I can't recall the name of the story right now, but Asimov wrote the only "locked-room murder mystery in outer space" I ever read. Very fine mystery, too.
 

Tonyblack

Super Moderator
City Watch
Jul 25, 2008
30,543
3,650
Cardiff, Wales
#7
The film of Starship Troopers is indeed different from the book - the book is very much written as a propaganda piece. However, I think the film captures so of that. I love some of those olde times stories books. Ray Bradbury is another name I'd admit to a s being a great writer that had a different film version to his books. I'd also like to nominate Philip K Dick for such great film adaptions that had little to do with the film. His book "Do Androids Dream of Electric Sheep, became the SciFi classic "Blade Runner.
 

RathDarkblade

Moderator
City Watch
Mar 24, 2015
13,527
3,400
46
Melbourne, Victoria
#9
True. I disliked Harry Potter for another reason: every time someone was embarrassed or angry etc., they "went red". Harry went red. Hermione went red. So-and-so went red.

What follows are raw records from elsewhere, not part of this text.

/-- R194 to R196, R333: RACQ takes an extended block where 64 rows are free and no group of the quadrant waits, waits where
not, and traps ILLREG for a role without extended registers; RREL gives the block back. -/
def Obligations.UniformRegisterBlock : Prop :=
  ∀ (s : State) (gs rows : Nat) (h : Hdr), UReady s gs h [] → s.guardG gs h.gd = true → h.m = false →
    rows = ((s.groups.filter fun y => y.gslot / 16 == gs / 16).map fun y => y.base + (if y.ext then 64 else 0)).sum →
    ((s.gr gs).extOk = true → (s.gr gs).ext = true → exec (.racq h) s = .next (uniGoes s gs h sameG)) ∧
    ((s.gr gs).extOk = true → (s.gr gs).ext = false → (s.gr gs).wait = .none → rows + 64 ≤ 1536 →
      (∀ y ∈ (s.co (gs / 64)).racq, y / 16 % 4 ≠ gs / 16 % 4) → ∃ s', exec (.racq h) s = .next s' ∧
        s'.groups = s.groups.map (fun x => if x.gslot = gs then
          { x with ext := true, wait := if x.wait = .racq then .none else x.wait } else x) ∧ s'.mem = s.mem ∧
        s'.threads = (uniGoes s gs h sameG).threads.map fun x =>
          if x.slot / 32 = gs then { x with regs := x.regs.take 64 ++ List.replicate 64 LaneReg.zero } else x) ∧
    ((s.gr gs).extOk = true → (s.gr gs).ext = false →
      (1536 < rows + 64 ∨ ∃ y ∈ (s.co (gs / 64)).racq, y / 16 % 4 = gs / 16 % 4) →
      exec (.racq h) s = .next (((uniGoes s gs h fun x => { x with wait := .racq, racqAt := s.nextId }).updCore (gs / 64)
        fun c => { c with racq := c.racq ++ [gs] }).bump)) ∧
    (∀ t, (s.gr gs).extOk = false → s.cur.threads = [t] → (s.th t).st ≠ .ended → Free s t →
      exec (.racq h) s = .next (trapped s t 0x02 (s.th t).pc 64 (statG s t))) ∧
    ((s.gr gs).ext = false → exec (.rrel h) s = .next (uniGoes s gs h sameG)) ∧
    ((s.gr gs).ext = true → ∃ s', exec (.rrel h) s = .next s' ∧
      s'.groups = s.groups.map (fun x => if x.gslot = gs then { x with ext := false } else x) ∧ s'.mem = s.mem ∧
      (∀ p ∈ s'.pend, ∀ t n, p.dst = .reg t n → t / 32 = gs → n < 64) ∧
      (∀ p ∈ s.pend, (∀ t n, p.dst ≠ .reg t n) → p ∈ s'.pend))

/-- R328: uniform loads and stores of a group, and what they trap on instead (R34, R19 to R21). -/
def Obligations.UniformMemory : Prop :=
  ∀ (s : State) (gs : Nat) (h : Hdr) (x : MemX) (d a ea n pa : Nat) (leaf : Leaf), n = tySize x.ty → n ≤ 8 →
    s.cur.threads ≠ [] → s.guardG gs h.gd = true → s.acqBlocked (.group gs) = false → Fresh s → NoOpen s (gs * 32) →
    (ea = (g s gs a + BitVec.ofInt 64 (x.off * n)).toNat →
      (UReady s gs h [.g a] → Glob s (gs * 32) .load ea n pa leaf →
        NoCopy s (gs / 64) x leaf (locOf pa) → ∃ s', exec (.uld h x d a) s = .next s' ∧
          UIssued s s' gs h x.ord [(.load, locOf pa, n)] [.ureg gs d]) ∧
      (UReady s gs h [.g d, .g a] → Glob s (gs * 32) .store ea n pa leaf → ∃ s', exec (.ust h x d a) s = .next s' ∧
        UIssued s s' gs h x.ord (stores (locOf pa) n (leBytes n (g s gs d).toNat)) [])) ∧
    ((g s gs a).toNat < 2 ^ 32 → ea = (BitVec.ofInt 32 ((g s gs a).toNat + x.off * n)).toNat →
      (UReady s gs h [.g a] → Spad s (gs * 32) false ea n → ∃ s', exec (.ulds h x d a) s = .next s' ∧
        UIssued s s' gs h x.ord [(.load, spadLoc s (gs * 32) ea, n)] [.ureg gs d]) ∧
      (UReady s gs h [.g d, .g a] → Spad s (gs * 32) true ea n → ∃ s', exec (.usts h x d a) s = .next s' ∧
        UIssued s s' gs h x.ord (stores (spadLoc s (gs * 32) ea) n (leBytes n (g s gs d).toNat)) [])) ∧
    (∀ t, s.cur.threads = [t] → (s.th t).st ≠ .ended → Free s t → h.m = false → 2 ^ 32 ≤ (g s gs a).toNat →
      ea = (BitVec.ofInt 32 ((g s gs a).toNat + x.off * n)).toNat →
      (UReady s gs h [.g a] → exec (.ulds h x d a) s =
        .next (trapped s t 0x0F (s.th t).pc (BitVec.ofNat 64 ea) (statG s t))) ∧
      (UReady s gs h [.g d, .g a] → exec (.usts h x d a) s =
        .next (trapped s t 0x0F (s.th t).pc (BitVec.ofNat 64 ea) (statG s t)))) ∧
    (∀ t e, t / 32 = gs → s.cur.threads = [t] → (s.th t).st ≠ .ended → Free s t → h.m = false →
      (ea = (g s gs a + BitVec.ofInt 64 (x.off * n)).toNat →
        (UReady s gs h [.g a] → GlobTraps s t .load ea n e → exec (.uld h x d a) s =
          .next (trapped s t (BitVec.ofNat 8 e) (s.th t).pc (BitVec.ofNat 64 ea) (statG s t))) ∧
        (UReady s gs h [.g d, .g a] → GlobTraps s t .store ea n e → exec (.ust h x d a) s =
          .next (trapped s t (BitVec.ofNat 8 e) (s.th t).pc (BitVec.ofNat 64 ea) (statG s t)))) ∧
      ((g s gs a).toNat < 2 ^ 32 → ea = (BitVec.ofInt 32 ((g s gs a).toNat + x.off * n)).toNat →
        (UReady s gs h [.g a] → SpadTraps s t false ea n e → exec (.ulds h x d a) s =
          .next (trapped s t (BitVec.ofNat 8 e) (s.th t).pc (BitVec.ofNat 64 ea) (statG s t))) ∧
        (UReady s gs h [.g d, .g a] → SpadTraps s t true ea n e → exec (.usts h x d a) s =
          .next (trapped s t (BitVec.ofNat 8 e) (s.th t).pc (BitVec.ofNat 64 ea) (statG s t)))))

/-- R242, R338 to R340: TFLSH, TDRN and CSPLIT in a team that may run them; in another they trap PRIV. -/
def Obligations.UniformPrivileged : Prop :=
  ∀ (s : State) (gs : Nat) (h : Hdr) (a p ctx : Nat), h.m = false → (s.cur.threads.headD 0) / 32 = gs →
    (∀ t, (s.tm (s.gr gs).team).sys = false → s.cur.threads = [t] → (s.th t).st ≠ .ended → Free s t →
      exec (.tflsh h a) s = .next (trapped s t 0x03 (s.th t).pc 0 (statG s t)) ∧
      exec (.tdrn h a) s = .next (trapped s t 0x03 (s.th t).pc 0 (statG s t)) ∧
      exec (.csplit h p) s = .next (trapped s t 0x03 (s.th t).pc 0 (statG s t))) ∧
    ((s.tm (s.gr gs).team).sys = true → s.guardG gs h.gd = true →
      (UReady s gs h [.g a] → ctx = (g s gs a).toNat → ctx < 16 →
        (s.hasCtx ctx = true → s.groupUndone gs = false →
          ∃ s', exec (.tflsh h a) s = .next s' ∧ s'.threads = (uniGoes s gs h sameG).threads ∧
            (s'.cx ctx).epoch = (s.cx ctx).epoch + 1 ∧ (s'.cx ctx).unacked ≠ [] ∧
            s'.groups = s.groups.map fun x =>
              if x.gslot = gs then { x with wait := .flush ctx ((s.cx ctx).epoch + 1) } else x) ∧
        (s.hasCtx ctx = true → exec (.tdrn h a) s =
          .next (uniGoes s gs h fun x => { x with wait := .drain ctx (s.cx ctx).epoch })) ∧
        (s.hasCtx ctx = false → (s.groupUndone gs = false → exec (.tflsh h a) s = .next (uniGoes s gs h sameG)) ∧
          (s.promPending (gs / 64) = [] → (∀ x ∈ s.groups, (x.gslot = gs → x.wait = .none) ∧ ∀ l, x.wait ≠ .acq l) →
            ∃ s', exec (.tdrn h a) s = .next s' ∧ s'.threads = (uniGoes s gs h sameG).threads ∧ s'.groups = s.groups ∧
              ((∃ x ∈ s.groups, x.gslot = gs) → (s'.co (gs / 64)).l1 = [])))) ∧
      (∀ t, UReady s gs h [.g a] → s.cur.threads = [t] → (s.th t).st ≠ .ended → Free s t → 16 ≤ (g s gs a).toNat →
        exec (.tflsh h a) s = .next (trapped s t 0x11 (s.th t).pc (g s gs a) (statG s t)) ∧
        exec (.tdrn h a) s = .next (trapped s t 0x11 (s.th t).pc (g s gs a) (statG s t))) ∧
      (UReady s gs h [] → exec (.csplit h p) s = .next ((uniGoes s gs h sameG).updCore (gs / 64) fun c =>
        { c with pendSplit := if c.ways = p then none else some p })))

What are they all, giant Communist ginger tomatoes? ;) Rowling, please find another way to say that. If you're embarrassed, you blush -- or shuffle your feet -- or look down -- or feel hot and prickly. :) If you're angry, you clench your fists, grind your teeth, stamp your foot, or growl.

I got through the first two HP books, but they weren't for me. I've read far too much Asimov and Fritz Leiber and Ursula LeGuin and STP. Once you read good fantasy, you start recognising not-so-good fantasy. ;)

I always loved how Rincewind, for instance, always tried using that "get-out-of-jail-free" card by waving his hands ...................... and nothing happens ... ;) or if something does happen, it's not due to him. (The wizards of UU get around this card in a different way: they just don't do magic unless they really, really have to).